Fig. 2. Crystal structure of the B2 HormR and GAIN domains and structural comparisons.

A Overview of the domain structures. Two disulfide bridges are located in the HormR domain and two more are found in the GAIN subdomain B. B The GPS is solvent accessible at the bottom of a groove. A cacodylate ion from the crystallization buffer binds in the groove. C Close-up view of the GPS. The (2F_o-F_c)-type electron density of the GPS residues is shown at a contour level of 0.7 σ_rms. The sidechain of H910 has been refined in two alternative conformations with occupancies of 0.57 (cyan) and 0.43 (magenta). D Comparison of the crystal structures of the HormR and GAIN domains of B2 (in color) and B3 (grey, PDB id 4dlo⁴) E Comparison of the GPS structures of B2 and B3. The GAIN domain structures have been superimposed based on subdomain B. F Superposition of the crystal structures of B2, L1, G1, G3, G6, and F1. The thickness of the tube indicates the magnitude of the respective crystallographic B-factors, which increase mostly with conformational flexibility in the crystal. The view focuses on the GPS and the flanking flaps. All superimposed structures were aligned to the GAIN subdomain B. GAIN GPCR autoproteolysis inducing, HormR Hormone receptor.

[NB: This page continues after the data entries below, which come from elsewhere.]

/-- NOP and UPD beats with one byte held on `din` present that byte once per UPD beat (R75). -/
theorem presentsBytes_of_held_byte (d : Byte) (cmds : List CmdCode) (hcmds : ∀ c ∈ cmds, c = 0b00#2 ∨ c = 0b10#2) :
    presentsBytes (List.replicate (cmds.count 0b10#2) d) (cmds.map (fun c => ⟨false, c, d⟩)) = true := by
  rw [presentsBytes_iff]
  induction cmds with
  | nil => rfl
  | cons c cmds ih =>
    obtain ⟨hc, htail⟩ := List.forall_mem_cons.mp hcmds
    rw [List.map_cons]
    obtain rfl | rfl := hc
    · rw [List.count_cons_of_ne (by decide)]
      exact (activeEvents_nop [] d _).trans (ih htail)
    · rw [activeEvents_upd_cons, ih htail, List.count_cons_self, List.replicate_succ, List.map_cons]

/-- Settles O31: the beats present the held byte as often as there are UPDs among them. -/
theorem heldByteIsAbsorbedOncePerUpdBeat : Obligations.HeldByteIsAbsorbedOncePerUpdBeat := by
  unfold Obligations.HeldByteIsAbsorbedOncePerUpdBeat
  intro s d cmds rest hcmds hs
  have hrun := run_of_presentsBytes hs (presentsBytes_of_held_byte d cmds hcmds)
  rwa [List.length_map] at hrun

/-- Where no beat is done yet, the invariant is that the register holds the message's CRC. -/
theorem tracksMessage_start (m : List Byte) (bs : List Beat) : TracksMessage m bs { crc := crcA m, beats := bs } :=
  ⟨[], rfl, rfl, rfl⟩

/-- Settles O39: after reset the register holds the CRC of the empty message. -/
theorem tracksMessageAtReset : Obligations.TracksMessageAtReset := by
  unfold Obligations.TracksMessageAtReset
  exact ⟨tracksMessage_start [] [], tracksMessage_start⟩

end Sys2Proof.Machine
end

section
/-! SUPPORT. The encoder against the decoder: a command's word is the canonical word that decodes to it
(spec/30_encoding.md R31, R34, R38). -/

namespace Sys2Proof

theorem wellFormed_iff (i : Instr) : wellFormed i = true ↔ i ≠ .reserved := by
  cases i <;> simp [wellFormed]

theorem encode_upd (d : Byte) : encode (.upd d) = some (commandWord 0b10#2 d) :=
  congrArg some (updWord_eq d)

/-- Every command but the reserved one has a word (R38). -/
theorem exists_encode_iff (i : Instr) : (∃ w, encode i = some w) ↔ i ≠ .reserved := by
  cases i <;> simp [encode]

theorem canonical_commandWord_iff (c : CmdCode) (d : Byte) :
    canonical (commandWord c d) = true ↔ c = 0b10#2 ∨ (d = 0x00#8 ∧ c ≠ 0b11#2) := by
  simp [canonical]

theorem decode_canonical_of_encode {i : Instr} {w : CmdWord} (h : encode i = some w) :
    decode w = i ∧ canonical w = true := by
  cases i with
  | nop => cases h; decide
  | init => cases h; decide
  | upd d =>
    cases (encode_upd d).symm.trans h
    exact ⟨decode_upd d, (canonical_commandWord_iff _ d).mpr (.inl rfl)⟩
  | reserved => cases h

theorem encode_decode_of_canonical {w : CmdWord} (h : canonical w = true) : encode (decode w) = some w := by
  obtain ⟨c, d, rfl⟩ := exists_commandWord w
  obtain rfl | ⟨rfl, hc⟩ := (canonical_commandWord_iff c d).mp h
  · rw [decode_upd, encode_upd]
  · revert c
    decide

/-- The encoder's inversion: encoding undoes decoding on the canonical words, and on no others (R38). -/
theorem encode_eq_some_iff (i : Instr) (w : CmdWord) : encode i = some w ↔ decode w = i ∧ canonical w = true := by
  constructor
  · exact decode_canonical_of_encode
  · rintro ⟨rfl, hw⟩
    exact encode_decode_of_canonical hw

/-- Ten bits or more hold every command word (R30). -/
theorem decodeTableWord_toNat (w : CmdWord) {nbits : Nat} (hn : 10 ≤ nbits) :
    decodeTableWord nbits w.toNat = some (decode w) := by
  have hlow : w.toNat % 2 ^ nbits = w.toNat :=
    Nat.mod_eq_of_lt (w.isLt.trans_le (Nat.pow_le_pow_right (by decide) hn))
  rw [Machine.decodeTableWord_eq_some_iff, hlow, BitVec.ofNat_toNat, BitVec.setWidth_eq]
  exact ⟨w.isLt, rfl⟩

/-- Settles O3: both round trips are the encoder's inversion. -/
theorem decodeAndEncodeAgree : Obligations.DecodeAndEncodeAgree := by
  unfold Obligations.DecodeAndEncodeAgree
  refine ⟨fun d => ⟨decode_nop d, decode_init d, decode_upd d, decode_reserved d⟩, rfl, rfl, encode_upd,
    wellFormed_iff, ?hasWord, ?decodeEncode, ?encodeDecode, canonical_commandWord_iff⟩
  case hasWord =>
    intro i
    rw [wellFormed_iff, exists_encode_iff]
  case decodeEncode =>
    intro i w hi
    obtain ⟨rfl, hw⟩ := (encode_eq_some_iff i w).mp hi
    exact ⟨rfl, hw, fun _ hn => decodeTableWord_toNat w hn⟩
  case encodeDecode =>
    intro w
    rw [encode_eq_some_iff, and_iff_right rfl]

end Sys2Proof
end

section
/-! SUPPORT. A block to which no beat is presented (spec/60_exceptions.md R66; log entry 2). -/

namespace Sys2Proof.Machine

theorem run_of_no_beat {s : State} (h : s.beats = []) (n : Nat) : run n s = .next s := by
  induction n with
  | zero => rfl
  | succ n ih => rw [run_succ_of_next n (step_of_no_beat h), ih]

The refined model comprises residues 532 to 921. Two loops of residues 605-609 and 770-810 are disordered and not resolved. In agreement with gel electrophoresis experiments (Supplementary Fig. 2), the electron density showed that no cleavage had occurred at the GPS. The GPS is located at the bottom of a groove, which is flanked by residues 848 to 856 (flap 1) on one side and 879 to 886 (flap 2) on the other side (Fig. 2B and Supplementary Fig. 5). These flaps have been shown to be flexible in MD simulations of L1, G1 and E5 resulting in open states, in which the GPS is well accessible to the solvent, and closed states, in which in particular flap 1 covers the GPS¹⁸. Notably, the long, disordered loop region 770-810 of B2 is located next to flap 1 and may contribute to its flexibility. In comparison to other GAIN domain structures, the hB2-HG crystal structure represents an open state concerning the flap conformations (Fig. 2B). A cacodylate ion from the crystallization buffer has bound in the groove next to the GPS.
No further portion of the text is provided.